When it comes to a non-Disclosure-Agreement, Cyber-security policy in the Construction Industry Is High-Risk for Backbone Infrastructures
I recently was issued an RFP from a government agency that included a non-disclosure-agreement (NDA), as well as a confidentiality agreement, for a public transportation project. Upon further inspection, the guidelines included strict protocols for document storage, sharing, reproduction, archiving, and destruction. Frankly, I was impressed.
I was impressed because I know that although these non-disclosure-agreement guidelines exist at most public agencies, I have never actually signed one, and this was the first time I can remember. Things have become more slack, Lax attitudes toward confidentiality and cyber-security mean that the agreements are poorly disclosed, implemented, and enforced. That is a cause for concern of who’s calling the shots.
Agency RFP design documentation is open-source to any Bozo with access.
Every day, RFPs with detailed drawings of public projects and their backbone infrastructures are more or less freely distributed to any contractor who purchase them. Even to a lay person, the implications of this must be staggering. Once drawings leave the agency, they are at risk of being used as guides for sabotage and terrorism.
The letting of a large transit project may publicly circulate hundreds of copies of drawings and specifications on the street. Only a handful of these will use the drawings if they are not contracted. What then? The drawings lay around the office for the taking, or perhaps in a dumpster somewhere – also open source.

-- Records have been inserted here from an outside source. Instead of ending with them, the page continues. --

/-- The text's commands. ESC sets, for a number given, the size to the largest lens size not above it (S), the leading to at
most 999 (L), the measure to twice it within 360 to 7,200, the indent held to the measure (M), the indent to twice it within
the measure (I), the alignment (A) and the rounding (R) by its code, the three spaces to at most 48, then put in order (W),
the hyphenation fields in their ranges (H), and the pending vertical move, lowered by at most 7,200 and no lower than −7,200
(V); ESC C sets the cut request. An argument that is empty, or that the list does not reach, leaves its field; those beyond
the command's own are disregarded (R7, R13 to R18, R20); that ESC I against an odd measure rounds down is the model's reading
(assumption 36). ESC F selects a font by the access check: a fault or a wait at the ESC byte, or the font, with the size and
leading of its gate (R12). ESC X unmasks the letters it names (R19).
A byte of the text is by its class a QUAD 0x0A, a SPREAD 0x0B, an ESC, a FIXED SPACE 0x1E, of the normal space at the current
size, a mark 0x1F, an interword space 0x20, or a glyph, 0x21 to 0x7F (R1 to R5, R100). The first glyph or fixed space in a
font that the line has not selected makes the line-start check, whose fault carries that byte's offset (R68, R81); the line's
first takes the line's shape and the pending move, and a line begun keeps its shape (R10); the pending move is then 0 in the
working context (the model's reading, assumption 25).
The reader: ESC, one of twelve upper-case letters, digits and commas, the semicolon at which the command is carried out whole;
a number of more than five digits or above 65,535 is 65,535; any other byte, or the text's end, is CODE-ERROR at the ESC byte
(R7, R8). -/
def Obligations.AlignmentAndRoundingSet : Prop :=
  (∀ (s : State) (j : Job) (b : Build) (esc : Nat) (args : List (Option Nat)),
     let f := b.ctx.fmt
     let arg (k : Nat) : Option Nat := args.getD k none
     let a0 := arg 0
     let a1 := arg 1
     let a2 := arg 2
     let a3 := arg 3
     let run (cmd : Letter) : Progress := runCommand s j b esc cmd args
     let set (g : Format) : Progress := .go { b with reading := .text, ctx := { b.ctx with fmt := g } }
     let min48 (a : Option Nat) (old : Nat) : Nat := (a.map (min 48)).getD old
     let norm := max (min48 a0 f.spMin) (min48 a1 f.spNorm)
     let size (n : Nat) : Nat :=
       if n < 7 then 6 else if n < 8 then 7 else if n < 9 then 8 else if n < 10 then 9 else if n < 12 then 10
       else if n < 14 then 12 else if n < 18 then 14 else if n < 24 then 18 else if n < 30 then 24
       else if n < 36 then 30 else if n < 48 then 36 else 48
     (a0 = none → ∀ cmd, cmd ∈ [Letter.f, .s, .l, .m, .i, .a, .r, .v] → run cmd = set f) ∧
     (∀ n, a0 = some n →
       run .s = set { f with size := size n } ∧
       run .l = set { f with leading := min 999 n } ∧
       (let m := 2 * max 360 (min 7200 n)
        run .m = set { f with measure := m, indent := min f.indent (m - 360) }) ∧
       run .i = set { f with indent := 2 * min n ((f.measure - 360) / 2) } ∧
       run .a = set
         { f with align := if n = 0 then .justify else if n = 1 then .left else if n = 2 then .right else .center } ∧
       run .r = set
         { f with rounding := if n = 0 then .nearestEven else if n = 1 then .nearestUp else if n = 2 then .down else .up } ∧
       run .v = .go { b with reading := .text, ctx := { b.ctx with pendingV := max (-7200) (b.ctx.pendingV - min 7200 n) } } ∧
       run .f =
         match accessCheck s n j.level j.imagingDue with
         | .pass font z l =>
           let g := { f with font := font, size := (z.map size).getD f.size, leading := (l.map (min 999)).getD f.leading }
           .go { b with reading := .text, ctx := { b.ctx with fmt := g }, checked := true }
         | .fontRange => .stop ⟨.fault .fontRange esc, b.exc⟩
         | .fontDenied => .stop ⟨.fault .fontDenied esc, b.exc⟩
         | .wait g => .stop ⟨.wait g, b.exc⟩) ∧
     run .w = set { f with spMin := min48 a0 f.spMin, spNorm := norm, spMax := max norm (min48 a2 f.spMax) } ∧
     run .h = set
       { f with hyphenation := (a0.map fun n => decide (n ≠ 0)).getD f.hyphenation
                minBefore := (a1.map fun n => max 1 (min 5 n)).getD f.minBefore
                minAfter := (a2.map fun n => max 2 (min 5 n)).getD f.minAfter
                ladder := (a3.map (min 9)).getD f.ladder } ∧
     run .c = .go { b with reading := .text, cut := true }) ∧
  (∀ (s : State) (j : Job) (b : Build) (c : Byte),
     let next : Build := { b with ctx := { b.ctx with offset := b.ctx.offset + 1 } }
     let read (r : Reading) : Progress := .go { next with reading := r }
     let broken (esc : Nat) : Progress := .stop ⟨.fault .codeError esc, b.exc⟩
     let letters : List (Byte × Letter) :=
       [(0x46, .f), (0x53, .s), (0x4C, .l), (0x4D, .m), (0x49, .i), (0x41, .a), (0x57, .w), (0x48, .h), (0x52, .r),
        (0x56, .v), (0x43, .c)]
     let kinds : List (Byte × Exc) := [(0x4C, .loose), (0x4F, .overset), (0x48, .ladder), (0x4E, .nobreak), (0x4D, .missing)]
     let answer := readByte s j b c
     (b.reading = .text → c = 0x1B → answer = read (.letter b.ctx.offset)) ∧
     (b.reading = .text →
       let f := b.ctx.fmt
       let shaped : Build :=
         match b.shape with
         | some _ => { next with checked := true }
         | none =>
           { next with
             shape := some ⟨f.measure, f.indent, f.align, f.rounding, f.leading, b.ctx.pendingV⟩
             ctx := { next.ctx with pendingV := 0 }, checked := true }
       let piece (t : Build) (p : Piece) : Progress := .go { t with cur := t.cur ++ [⟨p, ⟨t.ctx, t.cut⟩⟩] }
       let begun (go : Progress) : Progress :=
         if b.checked = true then go
         else
           match lineStartCheck s f.font j.level j.imagingDue with
           | .pass .. => go
           | .fontRange => .stop ⟨.fault .fontRange b.ctx.offset, b.exc⟩
           | .fontDenied => .stop ⟨.fault .fontDenied b.ctx.offset, b.exc⟩
           | .wait g => .stop ⟨.wait g, b.exc⟩
       (c = 0x0A → answer = quadByte s j next) ∧ (c = 0x0B → answer = spreadByte s j next) ∧
       (c = 0x1E → answer = begun (piece shaped (.fixed (5 * f.spNorm * f.size)))) ∧
       (c = 0x1F → answer = piece next (.mark f.font f.size)) ∧ (c = 0x20 → answer = spaceByte s j next) ∧
       (0x21 ≤ c.toNat → c.toNat ≤ 0x7F → answer = begun (measureGlyph s j shaped c))) ∧
     (∀ esc, b.reading = .letter esc →
       (∀ cmd, (c, cmd) ∈ letters → answer = read (.args esc cmd [] 0 0)) ∧
       (c = 0x58 → answer = read (.letters esc ⟨false, false, false, false, false⟩)) ∧
       (c ≠ 0x58 → (∀ cmd, (c, cmd) ∉ letters) → answer = broken esc)) ∧
     (∀ esc cmd done digits value, b.reading = .args esc cmd done digits value →
       let arg : Option Nat :=
         if digits = 0 then none else if 5 < digits ∨ 65535 < value then some 65535 else some value
       (c = 0x3B → answer = runCommand s j next esc cmd (done ++ [arg])) ∧
       (c = 0x2C → answer = read (.args esc cmd (done ++ [arg]) 0 0)) ∧
       (0x30 ≤ c.toNat → c.toNat ≤ 0x39 →
         answer = read (.args esc cmd done (digits + 1) (10 * value + (c.toNat - 0x30)))) ∧
       (c ≠ 0x3B → c ≠ 0x2C → c.toNat < 0x30 ∨ 0x39 < c.toNat → answer = broken esc)) ∧
     (∀ esc set, b.reading = .letters esc set →
       (c = 0x3B → answer = .go
         { next with reading := .text, ctx := { next.ctx with fmt := { b.ctx.fmt with mask := set } } }) ∧
       (c = 0x2C → answer = .go next) ∧
       (∀ k, (c, k) ∈ kinds → answer = read (.letters esc (set.add k))) ∧
       (c ≠ 0x3B → c ≠ 0x2C → (∀ k, (c, k) ∉ kinds) → answer = broken esc)) ∧
     (∀ esc cmd done digits value set,
       b.reading = .letter esc ∨ b.reading = .args esc cmd done digits value ∨ b.reading = .letters esc set →
       endOfText s j b = broken esc) ∧
     ∀ sh, b.shape = some sh → b.takeShape = b)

A full set of drawings would show information that is easily interpreted. For example, the following inclusions of backbone systems:
- Life safety system networks
- Communication & Emergency Networks
- Command Centers
- Valve boxes
- Security camera locations
- Fibre optic splice boxes
- Fire Alarm Systems
- Project Logic Controllers (PLCs)
- Switch locations
- Access doors and hatches
- Safety disconnect locations
- Building Management Systems (BMS)
- Ventilation controls
- Structural specifications and details
- Interior layouts and room designations
-you get the idea: it’s pretty much everything. The natural question to ask is: “how then do we maintain secure bidding environments without creating these risks?”

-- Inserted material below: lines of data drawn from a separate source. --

/-- The same, RUNNING, with a RUSH job 1 QUEUED. -/
def sRush : State :=
  (sCompose .running none).modJob 1 fun _ => { job .queued with cls := .rush }

theorem test_witness_line_build :
    Composing 0 (sCompose .waitScan none) ∧ (sCompose .waitScan none).engine.st ≠ .running ∧
    Composing 0 (sCompose .running (some .atEnd)) ∧ (sCompose .running (some .atEnd)).engine.st = .running ∧
    (sCompose .running (some .atEnd)).engine.owed = some .atEnd ∧
    Composing 0 sRush ∧ sRush.engine.st = .running ∧ sRush.engine.owed = none ∧ sRush.jobs[0].cls ≠ .rush ∧
    (∃ k : JobId, sRush.jobs[k].state = .queued ∧ sRush.jobs[k].cls = .rush) ∧
    (sCompose .running none).engine.owed = none ∧ Composing 0 (sCompose .running none) ∧
    ¬ (∃ k : JobId, (sCompose .running none).jobs[k].state = .queued ∧ (sCompose .running none).jobs[k].cls = .rush) := by
  simp only [allowed_iff, Takes, Listening, Receiving, NotReceiving, LowestFree, Matches, NoMatch, Composing, BytesCanonical]
  decide

/-! A context, a shape and a line closed with one word, for the pure functions. -/

def ctx1 : Context := ⟨Config.house, 0, 0, 0, 1, 0⟩
def shape1 : Shape := ⟨2880, 0, .justify, .nearestEven, 110, 0⟩
def closed1 : Closed := ⟨shape1, [⟨none, []⟩], .fill, true, ⟨ctx1, false⟩, false⟩
def build1 (sh : Option Shape) : Build :=
  { ctx := ctx1, cut := false, reading := .text, shape := sh, words := [], space := none, cur := [], lastSize := none,
    checked := false, exc := ⟨Config.noExc, Config.noExc⟩ }

theorem test_witness_line_appended :
    (withJob { job .composing with saved := some ctx1 }).jobs[0].saved = some ctx1 ∧ closed1.next.cut = false ∧
    closed1.atEnd = false := by decide

theorem test_witness_text_ends :
    let j : Job := { job .composing with textSinceCut := true, cutAtEnd := true }
    ¬ ((job .composing).imagingDue = true ∧ (job .composing).textSinceCut = true) ∧
    (j.imagingDue = true ∧ j.textSinceCut = true ∧ j.cutAtEnd = true) ∧ (withJob j).buffer.length < 64 ∧
    64 ≤ ({ withJob j with buffer := List.replicate 64 ⟨0, none, .due, .notDue⟩ } : State).buffer.length := by decide

theorem test_witness_ignored_byte :
    (build1 none).reading = .text ∧ (0x09 : Byte).toNat ≤ 0x09 ∧
    (0x0C ≤ (0x0C : Byte).toNat ∧ (0x0C : Byte).toNat ≤ 0x1A) ∧ (0x1C : Byte).toNat = 0x1C ∧ (0x1D : Byte).toNat = 0x1D ∧
    0x80 ≤ (0x80 : Byte).toNat ∧ 0x80 ≤ (0xFF : Byte).toNat := by decide

theorem test_witness_shape_taken : (build1 (some shape1)).shape = some shape1 := by decide

def space1 : Space := ⟨400, 600, 1200, 10, ⟨ctx1, false⟩⟩

theorem test_witness_justified :
    [space1] ≠ [] ∧ (∀ q ∈ [space1], q.min ≤ q.norm ∧ q.norm ≤ q.max) ∧ 1000 + sumMin [space1] ≤ 1400 ∧
    1400 < 1000 + sumNorm [space1] ∧ 1000 + sumNorm [space1] ≤ 1600 ∧ 2200 ≤ 1000 + sumMax [space1] := by decide

theorem test_witness_loose :
    [space1] ≠ [] ∧ (∀ q ∈ [space1], q.norm ≤ q.max) ∧ 1000 + sumMax [space1] < 2201 := by decide

/-- The sequencer in a state with a move in flight. -/
def sMove (st : ImgState) (m : Option ImgMove) : State :=
  { s0 with imaging := { s0.imaging with st := st, move := m, confirmTimer := some 400 } }

theorem test_witness_confirm :
    (sMove .starting (some (.turret 5))).imaging.move = some (.turret 5) ∧
    (sMove .starting (some (.turret 5))).imaging.st = .starting ∧
    (sMove .setting (some (.turret 5))).imaging.st ≠ .starting ∧
    (sMove .setting (some (.lens 11))).imaging.move = some (.lens 11) ∧
    (sMove .starting (some .lensHome)).imaging.move = some .lensHome ∧
    (∀ p, (sMove .setting none).imaging.move ≠ some (.turret p)) ∧
    (∀ l, (sMove .setting none).imaging.move ≠ some (.lens l)) ∧ (sMove .setting none).imaging.move ≠ some .lensHome := by decide

theorem test_witness_confirm_expiry :
    (sMove .setting (some .lensHome)).imaging.confirmTimer.isSome = true ∧
    ({ s0.imaging with limit := 7 } : Imaging).limit = 7 ∧
    (s0.imaging.limit ≠ 7 ∧ s0.imaging.retry < s0.imaging.limit) ∧
    ({ s0.imaging with retry := 3 } : Imaging).limit ≤ ({ s0.imaging with retry := 3 } : Imaging).retry := by decide

/-- A line of one element in hand. -/
def element1 : Element := ⟨0x41, 3, 4, 120, some 0, false⟩
def sElement (p : Option Pos) (l : Option Lens) : State :=
  { sFont with
    buffer := [⟨0, some ⟨1, ctx1, 110, [element1], none, false, Config.noExc⟩, .busy, .notDue⟩]
    imaging := { s0.imaging with st := .setting, move := none, elem := 0, curPos := p, curLens := l } }

theorem test_witness_element :
    ((imgRecord (sElement none none)).bind fun r => r.elements[(sElement none none).imaging.elem]?) = some element1 ∧
    element1.pos = some 0 ∧ (sElement none none).imaging.curPos ≠ some 0 ∧
    (sElement (some 0) none).imaging.curPos = some 0 ∧ (sElement (some 0) none).imaging.curLens ≠ some 4 ∧
    (sElement (some 0) (some 4)).imaging.curLens = some 4 := by decide

theorem test_witness_flash :
    (sMove .setting (some .flash)).imaging.move = some .flash ∧
    (sMove .setting (some .flash)).imaging.confirmTimer.isSome = true ∧ (sMove .setting none).imaging.move ≠ some .flash ∧
    ({ s0.imaging with seedPending := false } : Imaging).seedPending = false := by decide

/-- STOPPED with a reason, at a start-up stage. -/
def sStopped (r : StopReason) (g : Stage) (c : Bool) : State :=
  { s0 with imaging := { s0.imaging with st := .stopped, stop := r, stage := g, failCleared := c, move := none } }

theorem test_witness_clear :
    s0.imaging.st ≠ .stopped ∧ (sStopped .gate .done false).imaging.stop = .gate ∧
    ((sStopped .lampFail .done false).imaging.stop = .lampFail ∧ (sStopped .lampFail .done false).imaging.failCleared = false) ∧
    ((sStopped .turretFault .scan false).imaging.st = .stopped ∧ (sStopped .turretFault .scan false).imaging.stop = .turretFault ∧
      (sStopped .turretFault .scan false).imaging.stage ≠ .done) ∧
    ((sStopped .lensFault .lensHome false).imaging.stop = .lensFault ∧ (sStopped .lensFault .lensHome false).imaging.stage ≠ .done) ∧
    ((sStopped .lampFail .done true).imaging.failCleared = true) ∧ (sStopped .turretFault .done false).imaging.stage = .done := by decide

/-- A film move or a cut in flight. -/
def sFilm (m : Option FilmMove) (c : Option (CutStage × CutPurpose)) : State :=
  { sTake with film := { sTake.film with move := m, cut := c, cutTimer := some 2000 }
               imaging := { s0.imaging with st := .advancing, move := none } }

theorem test_witness_film_moves :
    (sFilm none none).film.move = none ∧ (sFilm (some (.advance 9)) (some (.advancingToCut, .record))).film.move = some (.advance 9) ∧
    (sFilm (some (.advance 9)) (some (.advancingToCut, .record))).film.cut = some (.advancingToCut, .record) ∧
    (sFilm (some (.reverse 9)) none).film.cut = none ∧ (sFilm (some (.reverse 9)) none).imaging.st = .advancing ∧
    (sFilm none none).film.cut = none ∧ (sFilm none (some (.blade, .filmOut))).film.cut = some (.blade, .filmOut) ∧
    (sFilm none (some (.blade, .filmOut))).film.cutTimer.isSome = true := by decide

theorem test_witness_film_and_gate :
    s0.film.loaded = false ∧ sTake.film.loaded = true ∧ sTake.film.takeUp = true ∧ s0.film.takeUp = false ∧
    sTake.film.doorClosed = true ∧ s0.film.doorClosed = false := by decide

theorem test_witness_settings_and_strips :
    SettingsOrdered s0 ∧ (∀ m : Fin 64, s0.dir.desc[m].strip = none) ∧ s0.pending = [] := by
  simp only [SettingsOrdered]; decide

theorem test_witness_dictionary : DictionarySound s0 := by
  constructor
  · decide
  · intro b
    have h : s0.dict[b] = [] := by simp [s0, State.reset, Config.emptyDictionary]
    rw [h]
    simp

theorem test_witness_bytes : BytesCanonical s0 := rfl

/-- A store no text has reached is sound. -/
theorem galleySound_blank (s : State) (hs : s.store = Store.start)
    (hj : ∀ j : JobId, s.jobs[j].bytes = 0 ∧ s.jobs[j].firstBlock = none ∧ s.jobs[j].lastBlock = none) : GalleySound s := by
  have hc : ∀ j : JobId, chainOf s.store s.jobs[j] = [] := by
    intro j
    rw [chainOf, (hj j).1]
    rfl
  have hlink : ∀ n a, a + n = 2048 → linked Store.start (List.range' a n) := by
    intro n
    induction n with
    | zero => intro a _; simp [linked]
    | succ n ih =>
      intro a ha
      cases n with
      | zero =>
        have : a = 2047 := by omega
        subst this
        simp [linked, Store.next, sparseRead, Store.start, startLink, Config.blocks]
      | succ m =>
        have hr := ih (a + 1) (by omega)
        simp only [List.range'_succ] at hr ⊢
        refine ⟨?_, hr⟩
        have : a + 1 < 2048 := by omega
        simp only [Store.next, Store.start, sparseRead, startLink, Config.blocks, this, if_true]
  refine ⟨?_, ?_, ?_, ?_, ?_⟩
  · rw [List.flatMap_eq_nil_iff.2 fun j _ => hc j]
    simp [hs, Store.freeList, Store.start, Config.blocks, List.range_eq_range']
  · rw [hs]
    simpa [Store.freeList, Store.start, Config.blocks] using hlink 2048 0 rfl
  · intro j
    rw [ChainSound, hc j, (hj j).1, (hj j).2.1, (hj j).2.2]
    simp [Config.maxText, blocksFor, Config.blockBytes, linked]
  · intro j _; exact (hj j).1
  · rw [hs]; rfl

There is no simple answer, however, we can mitigate our risk in the following ways:
- Mandate high level NDA and confidentiality agreements at all public agencies, and create a watchdog agency to enforce it
- Require certifiable archiving of bid documents by contractors
- Discontinue the process of providing high level system network diagrams in bid packages
- Incorporate security points or sensors at any and all system critical entry points: virtual and actual
- Discontinue the process of providing point to point (PTP) network wiring diagrams
- Limit network drawing distribution to a short-list of security cleared suppliers and especially, systems integrators.
- Publish a number of ‘decoy’ documents into circulation, so to at least create some confusion
- Revamp security protocols at the public agencies to be compliant with present security operations, and monitor them with independent oversight
There’s only so much we can do to stop saboteurs, terrorists, nut-jobs, but that doesn’t mean we should make it so easy for them. Cavalier attitudes and a lack of accountability are impediments to developing more robust measures of project deployment. So will be implementation of new protocols: nothing moves slower than change at the executive level – a circumstance very few of us can do anything about, save for increasing awareness, and demanding change.